All of the analysis conducted by the SIR team begin by creating a global polio dataset. For those with CDC credentials, loading this dataset can be as simple as running:
polio_data <- sirfunctions::get_all_polio_data()
If you are a CDC employee, reach out to Stephanie
Kovacs at uvx4@cdc.gov to ensure proper permissions are set for
loading polio_data.
This guide is tailored for collaborators, who may not have CDC credentials, but do have access to data in POLIS.
Prerequisites
Setting up the data folder
In your local machine, preferably in the Desktop, create a folder
called polio_data. Within this folder, create three
subdirectories: coverage, spatial, and
pop.

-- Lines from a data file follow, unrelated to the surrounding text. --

-- ==== Sys2Proof/Syntax.lean ====
section
/-! DEFINITION. The instruction set: one constructor per row of spec/opcode_table.json. A word's first argument `w`
is its switch marker (bit 31, R188); the other arguments are the row's fields in the table's order, as the bits the
encoding gives them. A row without bits is a step of another agent of the device; its arguments name what it is about. -/

namespace Sys2Proof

These folders contain datasets required to build the
global polio dataset polio_data.
coverage folder
The vaccine coverage information are sourced from IHME.To access the data folder and download vaccine coverage data, you need to enter an email and agree to the terms and conditions of use. The folder must contain the following files:
-
dpt.rds: vaccine coverage estimates of the DPT vaccine. -
mcv1.rds: vaccine coverage estimates of the MCV1 vaccine.

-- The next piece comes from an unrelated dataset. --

/-- The access-path pairs that xfence accepts (R121), coded as in R294: G 0, C 1, F 2, W 3, I 4. -/
def xfencePair (a b : Nat) : Bool :=
  [(0, 1), (0, 2), (1, 0), (1, 4), (2, 0), (2, 1)].contains (a, b)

The SIR team maintains these files. Please request these files from
Stephanie Kovacs. Details on how to build these .Rds files
are located in the Index section called Building the coverage datasets.
spatial folder
The spatial folder requires five files to be present:
-
global.ctry.rds: global country shapefiles -
global.prov.rds: global province shapefiles -
global.dist.rds: global district shapefiles -
roads.rds: lines outlining roads -
cities.rds: coordinates of city centroids
Building the global geographic shapefiles
These are built from the polio geodatabase maintained at the World
Health Organization (WHO). It will be a .gdb file, which is
an ESRI GeoDatabase file. Please request this file from
Oluwadamilola Obafemi Sonoiki at sonoikio@who.int.

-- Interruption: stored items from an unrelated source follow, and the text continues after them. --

-- ==== Sys2Proof/Decode.lean ====
section
/-! DEFINITION. The decoder and the encoder of the instruction words (R193, R197, R198), from the encoding tables of
the instruction chapters. A word is decoded by its major opcode and its minor; the fields the row leaves unused must
be 0 (R194); then Instr.check decides the operands. Decoding is total: a refused word names its reason. -/

namespace Sys2Proof

/-- The major opcode, bits 30:25 of every format (R193). -/
def majorOf (w : Word) : Nat := (w.toNat / 2 ^ 25) % 64

/-- A reserved field's bits, which must be 0 (R194). -/
def clear (w : Word) (mask : Nat) : Bool := w &&& BitVec.ofNat 32 mask == 0#32

/-- What a word's major and minor select, before the operand checks. -/
inductive Parse where
  /-- No form has this major and minor (R198). -/
  | unallocated
  /-- The form exists and a field it leaves unused is not 0 (R194); the instruction its other fields name. -/
  | reserved (i : Instr)
  | ok (i : Instr)
  deriving DecidableEq, Repr

/-- A row whose unused bits are `mask`. -/
def row (w : Word) (mask : Nat) (i : Instr) : Parse := if clear w mask then .ok i else .reserved i

/-- The words of major 0x01 (R197). -/
def parse01 (w : Word) : Parse :=
  row w 0x1fff (.pfx (w.getLsbD 31) (w.extractLsb' 22 3) (w.extractLsb' 19 3) (w.extractLsb' 16 3) (w.extractLsb' 13 3))

/-- The words of major 0x02 (R197). -/
def parse02 (w : Word) : Parse :=
  match (w.extractLsb' 18 7).toNat with
  | 0 => .ok (.sadd (w.getLsbD 31) (w.extractLsb' 12 6) (w.extractLsb' 6 6) (w.extractLsb' 0 6))
  | 1 => .ok (.ssub (w.getLsbD 31) (w.extractLsb' 12 6) (w.extractLsb' 6 6) (w.extractLsb' 0 6))
  | 2 => .ok (.smul (w.getLsbD 31) (w.extractLsb' 12 6) (w.extractLsb' 6 6) (w.extractLsb' 0 6))
  | 3 => .ok (.smulwI32 (w.getLsbD 31) (w.extractLsb' 12 6) (w.extractLsb' 6 6) (w.extractLsb' 0 6))
  | 4 => .ok (.smulwN32 (w.getLsbD 31) (w.extractLsb' 12 6) (w.extractLsb' 6 6) (w.extractLsb' 0 6))
  | 5 => .ok (.sdivI32 (w.getLsbD 31) (w.extractLsb' 12 6) (w.extractLsb' 6 6) (w.extractLsb' 0 6))
  | 6 => .ok (.sdivN32 (w.getLsbD 31) (w.extractLsb' 12 6) (w.extractLsb' 6 6) (w.extractLsb' 0 6))
  | 7 => .ok (.sremI32 (w.getLsbD 31) (w.extractLsb' 12 6) (w.extractLsb' 6 6) (w.extractLsb' 0 6))
  | 8 => .ok (.sremN32 (w.getLsbD 31) (w.extractLsb' 12 6) (w.extractLsb' 6 6) (w.extractLsb' 0 6))
  | 9 => .ok (.sand (w.getLsbD 31) (w.extractLsb' 12 6) (w.extractLsb' 6 6) (w.extractLsb' 0 6))
  | 10 => .ok (.sor (w.getLsbD 31) (w.extractLsb' 12 6) (w.extractLsb' 6 6) (w.extractLsb' 0 6))
  | 11 => .ok (.sxor (w.getLsbD 31) (w.extractLsb' 12 6) (w.extractLsb' 6 6) (w.extractLsb' 0 6))
  | 12 => .ok (.sandn (w.getLsbD 31) (w.extractLsb' 12 6) (w.extractLsb' 6 6) (w.extractLsb' 0 6))
  | 13 => .ok (.sshl (w.getLsbD 31) (w.extractLsb' 12 6) (w.extractLsb' 6 6) (w.extractLsb' 0 6))
  | 14 => .ok (.sshr (w.getLsbD 31) (w.extractLsb' 12 6) (w.extractLsb' 6 6) (w.extractLsb' 0 6))
  | 15 => .ok (.ssra (w.getLsbD 31) (w.extractLsb' 12 6) (w.extractLsb' 6 6) (w.extractLsb' 0 6))
  | 16 => .ok (.sminI32 (w.getLsbD 31) (w.extractLsb' 12 6) (w.extractLsb' 6 6) (w.extractLsb' 0 6))
  | 17 => .ok (.sminN32 (w.getLsbD 31) (w.extractLsb' 12 6) (w.extractLsb' 6 6) (w.extractLsb' 0 6))
  | 18 => .ok (.smaxI32 (w.getLsbD 31) (w.extractLsb' 12 6) (w.extractLsb' 6 6) (w.extractLsb' 0 6))
  | 19 => .ok (.smaxN32 (w.getLsbD 31) (w.extractLsb' 12 6) (w.extractLsb' 6 6) (w.extractLsb' 0 6))
  | 32 => .ok (.saddB64 (w.getLsbD 31) (w.extractLsb' 12 6) (w.extractLsb' 6 6) (w.extractLsb' 0 6))
  | 33 => .ok (.ssubB64 (w.getLsbD 31) (w.extractLsb' 12 6) (w.extractLsb' 6 6) (w.extractLsb' 0 6))
  | 34 => .ok (.smulB64 (w.getLsbD 31) (w.extractLsb' 12 6) (w.extractLsb' 6 6) (w.extractLsb' 0 6))
  | 35 => .ok (.saddwI32 (w.getLsbD 31) (w.extractLsb' 12 6) (w.extractLsb' 6 6) (w.extractLsb' 0 6))
  | 36 => .ok (.saddwN32 (w.getLsbD 31) (w.extractLsb' 12 6) (w.extractLsb' 6 6) (w.extractLsb' 0 6))
  | 37 => .ok (.sshlB64 (w.getLsbD 31) (w.extractLsb' 12 6) (w.extractLsb' 6 6) (w.extractLsb' 0 6))
  | 38 => .ok (.sshrB64 (w.getLsbD 31) (w.extractLsb' 12 6) (w.extractLsb' 6 6) (w.extractLsb' 0 6))
  | 39 => .ok (.ssraB64 (w.getLsbD 31) (w.extractLsb' 12 6) (w.extractLsb' 6 6) (w.extractLsb' 0 6))
  | 40 => .ok (.sandB64 (w.getLsbD 31) (w.extractLsb' 12 6) (w.extractLsb' 6 6) (w.extractLsb' 0 6))
  | 41 => .ok (.sorB64 (w.getLsbD 31) (w.extractLsb' 12 6) (w.extractLsb' 6 6) (w.extractLsb' 0 6))
  | 42 => .ok (.sxorB64 (w.getLsbD 31) (w.extractLsb' 12 6) (w.extractLsb' 6 6) (w.extractLsb' 0 6))
  | _ => .unallocated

To build the three global geographic spatial files, please install tidypolis. Once tidypolis is installed, run the following lines:
library(tidypolis)
preprocess_spatial(
gdb_folder = "path/to/gdb_file.gdb", # replace with real path to the GDB file
output_folder = "path/to/data/spatial", # replace with real path to the spatial folder
edav = FALSE
)
Upon completion, the spatial folder should contain the
following three spatial files as well as some diagnostic files,
including duplicate GUIDS and geographic names, as well as duplicated
shapes.
Building the roads rds file
This file is maintained by the SIR team. Please request this file
from Stephanie Kovacs. Details on building the roads
.Rds file is in the Index section called Building the roads dataset.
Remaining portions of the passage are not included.